(Collected data)
________________________

-- ==== Sys2Proof/Laws/Keeps/AlarmLogic.lean ====
section
/-!
SUPPORT. What the operations of Machine/AlarmLogic.lean leave as it was.
-/
set_option linter.all false
set_option linter.unusedTactic false
set_option linter.unreachableTactic false
namespace Sys2Proof.Machine

@[simp] theorem alcLoad_keeps (s : State) (h : Pkt) (p : AlcLoad) : (alcLoad s h p).st.kept = s.kept := by
  simp [alcLoad]

@[simp] theorem State.markReported_keeps (s : State) (status detail : Nat) : (s.markReported status detail).kept = s.kept := by
  simp [State.markReported]

@[simp] theorem State.alcLoaded_keeps (s : State) (p : AlcLoad) (v : AlcVerify) : (s.alcLoaded p v).kept = s.kept := by
  unfold State.alcLoaded
  (try dsimp only)
  (repeat' split) <;> simp

@[simp] theorem alcExchange_keeps (s : State) (h : Pkt) (dryRun : Bool) : (alcExchange s h dryRun).st.kept = s.kept := by
  unfold alcExchange
  (repeat' split) <;> simp

@[simp] theorem alcMode_keeps (s : State) (h : Pkt) (p : AlcMode) : (alcMode s h p).st.kept = s.kept := by
  unfold alcMode
  (try dsimp only)
  (repeat' split) <;> simp

@[simp] theorem State.putScanSet_keeps (s : State) (p : AlcScanSet) : (s.putScanSet p).kept = s.kept := by
  simp [State.putScanSet]

@[simp] theorem alcScanSet_keeps (s : State) (h : Pkt) (p : AlcScanSet) : (alcScanSet s h p).st.kept = s.kept := by
  simp [alcScanSet]

@[simp] theorem alcForce_keeps (s : State) (h : Pkt) (p : AlcForce) : (alcForce s h p).st.kept = s.kept := by
  simp [alcForce]

@[simp] theorem State.scanResume_keeps (s : State) (next : SitesReached) : (s.scanResume next).kept = s.kept := by
  unfold State.scanResume
  (repeat' split) <;> simp

@[simp] theorem alcBreak_keeps (s : State) (h : Pkt) (p : AlcBreak) : (alcBreak s h p).st.kept = s.kept := by
  simp [alcBreak]

@[simp] theorem alcQuery_keeps (s : State) (h : Pkt) : (alcQuery s h).st.kept = s.kept := by
  simp [alcQuery]

@[simp] theorem alcVarRead_keeps (s : State) (h : Pkt) (p : AlcVarRead) : (alcVarRead s h p).st.kept = s.kept := by
  unfold alcVarRead
  (try dsimp only)
  (repeat' split) <;> simp

@[simp] theorem alcCheckpoint_keeps (s : State) (h : Pkt) : (alcCheckpoint s h).st.kept = s.kept := by
  simp [alcCheckpoint]

end Sys2Proof.Machine
end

________________________

Set out exactly the run of lines that begins at the line holding "(alcForce s h p).st.kept = s.kept := by" and ends at the last line of the data.

- _Response to the task_
@[simp] theorem alcForce_keeps (s : State) (h : Pkt) (p : AlcForce) : (alcForce s h p).st.kept = s.kept := by
  simp [alcForce]

@[simp] theorem State.scanResume_keeps (s : State) (next : SitesReached) : (s.scanResume next).kept = s.kept := by
  unfold State.scanResume
  (repeat' split) <;> simp

@[simp] theorem alcBreak_keeps (s : State) (h : Pkt) (p : AlcBreak) : (alcBreak s h p).st.kept = s.kept := by
  simp [alcBreak]

@[simp] theorem alcQuery_keeps (s : State) (h : Pkt) : (alcQuery s h).st.kept = s.kept := by
  simp [alcQuery]

@[simp] theorem alcVarRead_keeps (s : State) (h : Pkt) (p : AlcVarRead) : (alcVarRead s h p).st.kept = s.kept := by
  unfold alcVarRead
  (try dsimp only)
  (repeat' split) <;> simp

@[simp] theorem alcCheckpoint_keeps (s : State) (h : Pkt) : (alcCheckpoint s h).st.kept = s.kept := by
  simp [alcCheckpoint]

end Sys2Proof.Machine
end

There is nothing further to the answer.